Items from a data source
-- ==== Sys2Proof/Config/SensorEvents.lean ====
section
/-!
DEFINITION. What arrives at the sensor ports, as operands of the commands: frames, packets, sentences and the values
a port reports.
-/

namespace Sys2Proof

/-- A valid Sync and Follow_Up pair on V0 (R28): the grandmaster's time of the Sync, correction included, and the
device-time stamp taken at the PHY. -/
structure SyncPair where
  vehicleNs : Int
  stamp : Nanos
  deriving DecidableEq, Repr

/-- A frame received on a lidar port (R106, R107). -/
structure LidarFrame where
  fcsOk : Bool
  dest : Nat
  etherType : Nat
  udpPort : Option Nat
  /-- The port's receive FIFO can hold the frame whole (R108). -/
  fits : Bool
  /-- The payload after the Ethernet header, or after the UDP header (R109). -/
  payload : List Byte
  arrival : Nanos
  deriving DecidableEq, Repr

/-- What the header check of a CSI-2 packet found (R83). -/
inductive EccResult where
  | clean | corrected | uncorrectable
  deriving DecidableEq, Repr

/-- A CSI-2 packet on a camera port (R81 to R83): a row's pixels before unpacking are its values. `row` is the image row that a long packet carries. -/
structure CsiPacket where
  vc : Nat
  dataType : Nat
  ecc : EccResult
  crcOk : Bool
  /-- The image row that a long packet carries, from its place in the frame. -/
  row : Nat
  pixels : List Nat
  arrival : Nanos
  deriving DecidableEq, Repr

/-- The frame statistics of R96: the metered level on the 24-bit linear scale, and the mean luminance and the red,
green (or clear) and blue means of each zone. -/
structure FrameStats where
  metered : Nat
  zoneLuma : List Nat
  zoneR : List Nat
  zoneG : List Nat
  zoneB : List Nat
  histogram : List Nat
  deriving DecidableEq, Repr

/-- A received CAN or CAN FD frame with its start-of-frame stamp (R46, R121). -/
structure CanFrame where
  id : Nat
  ide : Bool
  fdf : Bool
  payload : List Byte
  stamp : Nanos
  /-- The controller's receive error counter and error-passive state after the frame (R129, ISO 11898-1). -/
  rec_ : BitVec 8
  errPassive : Bool
  deriving DecidableEq, Repr

/-- The types of NMEA sentence that R123 names. -/
inductive SentenceKind where
  | gga | rmc | zda | other
  deriving DecidableEq, Repr

/-- An NMEA sentence (R123, R124): what the receiver found in it, and its first start bit's stamp. -/
structure Sentence where
  kind : SentenceKind
  framingErrors : Nat
  checksumOk : Bool
  length : Nat
  parsable : Bool
  fixQuality : Nat
  rmcActive : Bool
  /-- The UTC time the sentence names, in ns since 1970-01-01 without leap seconds (RMC, ZDA). -/
  utcNs : Nat
  /-- Latitude, longitude and altitude, or speed and course, as decoded values. -/
  values : List F64
  stamp : Nanos
  deriving DecidableEq, Repr

end Sys2Proof
end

Exercise
Above are some lines. Repeat exactly, and only, those from the line that has "histogram : List Nat" through the line that has "length : Nat".

Exercise result
  histogram : List Nat
  deriving DecidableEq, Repr

/-- A received CAN or CAN FD frame with its start-of-frame stamp (R46, R121). -/
structure CanFrame where
  id : Nat
  ide : Bool
  fdf : Bool
  payload : List Byte
  stamp : Nanos
  /-- The controller's receive error counter and error-passive state after the frame (R129, ISO 11898-1). -/
  rec_ : BitVec 8
  errPassive : Bool
  deriving DecidableEq, Repr

/-- The types of NMEA sentence that R123 names. -/
inductive SentenceKind where
  | gga | rmc | zda | other
  deriving DecidableEq, Repr

/-- An NMEA sentence (R123, R124): what the receiver found in it, and its first start bit's stamp. -/
structure Sentence where
  kind : SentenceKind
  framingErrors : Nat
  checksumOk : Bool
  length : Nat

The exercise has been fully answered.